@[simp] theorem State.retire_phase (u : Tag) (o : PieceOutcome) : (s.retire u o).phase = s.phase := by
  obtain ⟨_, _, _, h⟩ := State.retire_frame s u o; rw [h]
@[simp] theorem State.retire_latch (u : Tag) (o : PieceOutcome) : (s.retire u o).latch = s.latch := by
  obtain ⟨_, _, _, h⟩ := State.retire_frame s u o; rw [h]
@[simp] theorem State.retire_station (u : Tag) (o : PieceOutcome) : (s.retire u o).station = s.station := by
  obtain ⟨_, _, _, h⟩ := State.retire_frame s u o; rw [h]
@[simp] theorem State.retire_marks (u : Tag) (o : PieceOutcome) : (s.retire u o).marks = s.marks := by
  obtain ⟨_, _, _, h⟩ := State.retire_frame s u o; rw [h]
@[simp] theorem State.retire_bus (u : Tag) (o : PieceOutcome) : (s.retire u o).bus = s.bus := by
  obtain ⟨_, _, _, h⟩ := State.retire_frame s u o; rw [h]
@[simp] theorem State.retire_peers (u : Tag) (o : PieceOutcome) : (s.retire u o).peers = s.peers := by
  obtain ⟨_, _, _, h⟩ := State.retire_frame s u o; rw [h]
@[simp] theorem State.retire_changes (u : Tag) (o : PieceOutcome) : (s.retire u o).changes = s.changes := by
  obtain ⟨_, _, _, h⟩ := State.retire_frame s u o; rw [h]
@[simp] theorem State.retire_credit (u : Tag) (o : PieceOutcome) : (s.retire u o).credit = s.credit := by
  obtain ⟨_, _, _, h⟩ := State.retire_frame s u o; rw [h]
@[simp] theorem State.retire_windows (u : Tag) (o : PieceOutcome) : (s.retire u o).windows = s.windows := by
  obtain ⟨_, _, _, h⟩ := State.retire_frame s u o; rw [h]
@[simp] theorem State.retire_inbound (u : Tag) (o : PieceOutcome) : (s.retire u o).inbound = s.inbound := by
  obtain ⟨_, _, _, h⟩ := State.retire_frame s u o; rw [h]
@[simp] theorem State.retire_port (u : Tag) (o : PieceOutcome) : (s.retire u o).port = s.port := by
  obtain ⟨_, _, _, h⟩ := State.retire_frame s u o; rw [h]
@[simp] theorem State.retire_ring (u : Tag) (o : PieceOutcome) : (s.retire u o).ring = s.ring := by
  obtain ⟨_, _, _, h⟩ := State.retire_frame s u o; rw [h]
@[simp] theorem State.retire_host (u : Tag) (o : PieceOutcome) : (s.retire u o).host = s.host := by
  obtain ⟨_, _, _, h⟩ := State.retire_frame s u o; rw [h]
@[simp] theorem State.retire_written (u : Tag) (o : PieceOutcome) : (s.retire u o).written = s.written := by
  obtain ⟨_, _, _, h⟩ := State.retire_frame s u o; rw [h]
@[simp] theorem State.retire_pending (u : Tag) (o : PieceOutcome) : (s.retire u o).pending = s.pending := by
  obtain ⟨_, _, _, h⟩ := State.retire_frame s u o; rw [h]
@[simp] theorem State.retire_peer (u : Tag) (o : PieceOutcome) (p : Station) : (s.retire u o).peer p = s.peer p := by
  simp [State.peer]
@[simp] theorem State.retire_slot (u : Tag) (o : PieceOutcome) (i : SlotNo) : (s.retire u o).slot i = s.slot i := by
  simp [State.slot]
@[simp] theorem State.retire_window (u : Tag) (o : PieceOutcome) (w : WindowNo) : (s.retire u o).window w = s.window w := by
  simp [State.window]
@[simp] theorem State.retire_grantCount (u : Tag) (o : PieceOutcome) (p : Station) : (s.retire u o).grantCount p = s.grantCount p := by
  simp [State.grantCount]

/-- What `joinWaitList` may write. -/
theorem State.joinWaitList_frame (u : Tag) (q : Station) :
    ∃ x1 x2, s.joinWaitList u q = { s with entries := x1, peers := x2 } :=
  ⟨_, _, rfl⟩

-----

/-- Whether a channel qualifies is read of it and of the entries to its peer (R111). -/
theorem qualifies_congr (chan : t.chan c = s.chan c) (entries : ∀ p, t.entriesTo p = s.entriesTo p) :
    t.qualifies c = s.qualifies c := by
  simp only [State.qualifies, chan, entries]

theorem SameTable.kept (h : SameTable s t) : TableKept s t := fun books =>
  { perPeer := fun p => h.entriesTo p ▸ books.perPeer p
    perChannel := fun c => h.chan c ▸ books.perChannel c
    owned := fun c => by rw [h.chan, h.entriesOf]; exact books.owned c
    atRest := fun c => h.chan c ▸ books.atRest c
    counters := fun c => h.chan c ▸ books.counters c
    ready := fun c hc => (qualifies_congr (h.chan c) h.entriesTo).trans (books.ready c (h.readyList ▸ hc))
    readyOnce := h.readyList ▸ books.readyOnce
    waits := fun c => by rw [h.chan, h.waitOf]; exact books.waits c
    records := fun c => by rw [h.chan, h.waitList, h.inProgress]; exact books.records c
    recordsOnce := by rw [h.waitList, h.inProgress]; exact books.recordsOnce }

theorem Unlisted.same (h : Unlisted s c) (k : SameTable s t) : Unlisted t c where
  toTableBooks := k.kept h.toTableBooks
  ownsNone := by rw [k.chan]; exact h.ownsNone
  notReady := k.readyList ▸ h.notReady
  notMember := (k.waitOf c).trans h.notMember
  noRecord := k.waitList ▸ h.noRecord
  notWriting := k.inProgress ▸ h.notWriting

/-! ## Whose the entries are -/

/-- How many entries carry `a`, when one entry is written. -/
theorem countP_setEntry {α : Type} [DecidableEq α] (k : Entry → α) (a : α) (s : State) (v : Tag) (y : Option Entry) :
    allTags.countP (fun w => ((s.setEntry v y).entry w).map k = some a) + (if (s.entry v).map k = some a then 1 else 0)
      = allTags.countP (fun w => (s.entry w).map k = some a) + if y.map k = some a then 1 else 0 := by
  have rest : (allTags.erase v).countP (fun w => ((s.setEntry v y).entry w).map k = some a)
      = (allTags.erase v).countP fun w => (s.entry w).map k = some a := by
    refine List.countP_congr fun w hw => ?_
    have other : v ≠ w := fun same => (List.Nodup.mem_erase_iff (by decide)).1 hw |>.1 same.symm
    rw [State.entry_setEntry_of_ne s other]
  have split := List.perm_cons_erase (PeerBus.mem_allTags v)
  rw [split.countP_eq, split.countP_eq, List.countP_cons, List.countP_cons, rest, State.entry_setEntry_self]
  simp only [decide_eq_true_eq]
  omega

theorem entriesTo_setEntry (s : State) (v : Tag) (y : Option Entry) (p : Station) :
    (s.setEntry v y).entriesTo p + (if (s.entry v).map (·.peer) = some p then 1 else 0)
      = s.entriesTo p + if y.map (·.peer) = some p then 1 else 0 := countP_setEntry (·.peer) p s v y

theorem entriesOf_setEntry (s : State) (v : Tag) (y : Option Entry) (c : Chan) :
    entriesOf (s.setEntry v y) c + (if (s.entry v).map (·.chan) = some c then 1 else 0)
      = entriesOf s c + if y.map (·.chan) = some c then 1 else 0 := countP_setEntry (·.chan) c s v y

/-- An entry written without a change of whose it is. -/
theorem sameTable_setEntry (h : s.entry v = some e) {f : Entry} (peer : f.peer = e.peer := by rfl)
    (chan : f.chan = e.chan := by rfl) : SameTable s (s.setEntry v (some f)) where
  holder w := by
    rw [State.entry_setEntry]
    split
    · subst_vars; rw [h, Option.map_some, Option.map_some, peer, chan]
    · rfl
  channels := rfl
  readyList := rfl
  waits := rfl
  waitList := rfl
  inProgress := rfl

-----

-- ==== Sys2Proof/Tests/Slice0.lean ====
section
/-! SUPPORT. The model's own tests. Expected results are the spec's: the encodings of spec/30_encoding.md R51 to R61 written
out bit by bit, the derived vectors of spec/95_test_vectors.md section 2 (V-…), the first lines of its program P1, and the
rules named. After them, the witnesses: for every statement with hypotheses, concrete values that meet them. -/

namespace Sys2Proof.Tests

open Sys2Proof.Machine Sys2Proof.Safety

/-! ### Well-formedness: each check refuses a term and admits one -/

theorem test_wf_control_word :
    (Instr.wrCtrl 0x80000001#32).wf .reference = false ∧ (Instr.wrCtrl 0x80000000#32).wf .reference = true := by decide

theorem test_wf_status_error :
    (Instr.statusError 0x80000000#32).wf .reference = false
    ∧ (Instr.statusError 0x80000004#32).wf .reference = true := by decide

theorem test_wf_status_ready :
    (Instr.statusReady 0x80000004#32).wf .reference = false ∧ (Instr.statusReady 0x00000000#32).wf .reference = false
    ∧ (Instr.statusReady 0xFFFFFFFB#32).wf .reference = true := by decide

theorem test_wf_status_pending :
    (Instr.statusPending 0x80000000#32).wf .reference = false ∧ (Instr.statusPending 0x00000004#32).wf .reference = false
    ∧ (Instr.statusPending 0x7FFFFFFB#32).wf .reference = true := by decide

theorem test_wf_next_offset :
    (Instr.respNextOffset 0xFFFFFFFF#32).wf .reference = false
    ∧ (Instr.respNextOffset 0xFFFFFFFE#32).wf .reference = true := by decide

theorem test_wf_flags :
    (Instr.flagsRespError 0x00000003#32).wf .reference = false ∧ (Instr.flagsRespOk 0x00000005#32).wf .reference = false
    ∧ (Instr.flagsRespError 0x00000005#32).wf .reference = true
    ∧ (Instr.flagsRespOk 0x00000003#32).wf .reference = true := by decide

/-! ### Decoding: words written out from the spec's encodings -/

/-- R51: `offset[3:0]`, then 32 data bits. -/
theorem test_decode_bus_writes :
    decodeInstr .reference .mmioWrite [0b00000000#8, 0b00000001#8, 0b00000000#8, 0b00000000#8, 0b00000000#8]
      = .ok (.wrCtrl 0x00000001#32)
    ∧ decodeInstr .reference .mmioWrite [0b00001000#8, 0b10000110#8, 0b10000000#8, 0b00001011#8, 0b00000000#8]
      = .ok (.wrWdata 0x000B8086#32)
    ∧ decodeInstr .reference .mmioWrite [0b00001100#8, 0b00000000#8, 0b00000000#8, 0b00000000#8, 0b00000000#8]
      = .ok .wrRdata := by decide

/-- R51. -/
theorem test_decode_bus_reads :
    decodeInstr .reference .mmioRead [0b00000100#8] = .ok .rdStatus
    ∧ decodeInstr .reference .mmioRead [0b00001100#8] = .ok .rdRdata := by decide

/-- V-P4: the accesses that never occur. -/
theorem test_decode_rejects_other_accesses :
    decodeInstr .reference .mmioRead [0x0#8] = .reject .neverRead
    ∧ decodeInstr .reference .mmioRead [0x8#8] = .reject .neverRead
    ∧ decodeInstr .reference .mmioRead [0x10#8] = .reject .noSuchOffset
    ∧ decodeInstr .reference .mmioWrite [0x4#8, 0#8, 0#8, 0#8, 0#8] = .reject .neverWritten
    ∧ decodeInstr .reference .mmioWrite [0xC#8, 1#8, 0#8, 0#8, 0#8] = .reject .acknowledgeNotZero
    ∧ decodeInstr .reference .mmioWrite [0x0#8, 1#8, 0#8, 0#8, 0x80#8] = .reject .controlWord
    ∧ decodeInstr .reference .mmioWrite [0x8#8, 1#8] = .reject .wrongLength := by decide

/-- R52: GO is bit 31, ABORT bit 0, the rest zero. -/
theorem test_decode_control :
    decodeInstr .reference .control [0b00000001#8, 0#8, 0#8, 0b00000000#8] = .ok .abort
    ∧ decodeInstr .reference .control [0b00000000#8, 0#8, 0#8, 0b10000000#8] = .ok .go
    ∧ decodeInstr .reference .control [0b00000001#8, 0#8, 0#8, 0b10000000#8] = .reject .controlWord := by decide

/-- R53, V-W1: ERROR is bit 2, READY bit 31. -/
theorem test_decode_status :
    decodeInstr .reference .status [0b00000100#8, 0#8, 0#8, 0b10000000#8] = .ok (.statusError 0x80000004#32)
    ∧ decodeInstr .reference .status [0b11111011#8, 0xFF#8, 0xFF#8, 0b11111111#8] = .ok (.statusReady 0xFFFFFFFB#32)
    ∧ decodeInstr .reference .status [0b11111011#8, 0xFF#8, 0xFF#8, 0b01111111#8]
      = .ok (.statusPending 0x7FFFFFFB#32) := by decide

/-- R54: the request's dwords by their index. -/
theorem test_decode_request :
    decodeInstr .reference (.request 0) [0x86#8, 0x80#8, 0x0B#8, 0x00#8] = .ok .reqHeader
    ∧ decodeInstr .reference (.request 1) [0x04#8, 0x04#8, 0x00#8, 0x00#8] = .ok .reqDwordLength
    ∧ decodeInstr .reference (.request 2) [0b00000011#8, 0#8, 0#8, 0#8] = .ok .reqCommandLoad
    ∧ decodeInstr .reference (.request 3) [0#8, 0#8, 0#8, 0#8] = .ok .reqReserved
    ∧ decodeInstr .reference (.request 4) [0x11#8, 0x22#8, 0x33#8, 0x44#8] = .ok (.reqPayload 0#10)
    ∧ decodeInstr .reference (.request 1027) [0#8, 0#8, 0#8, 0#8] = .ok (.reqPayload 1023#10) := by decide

-----

- _TASK REQUIREMENTS_:
In the material above, find each line that contains the word "split", and select it.

- _EXERCISE RESULT_:
  have split := List.perm_cons_erase (PeerBus.mem_allTags v)
  rw [split.countP_eq, split.countP_eq, List.countP_cons, List.countP_cons, rest, State.entry_setEntry_self]
    split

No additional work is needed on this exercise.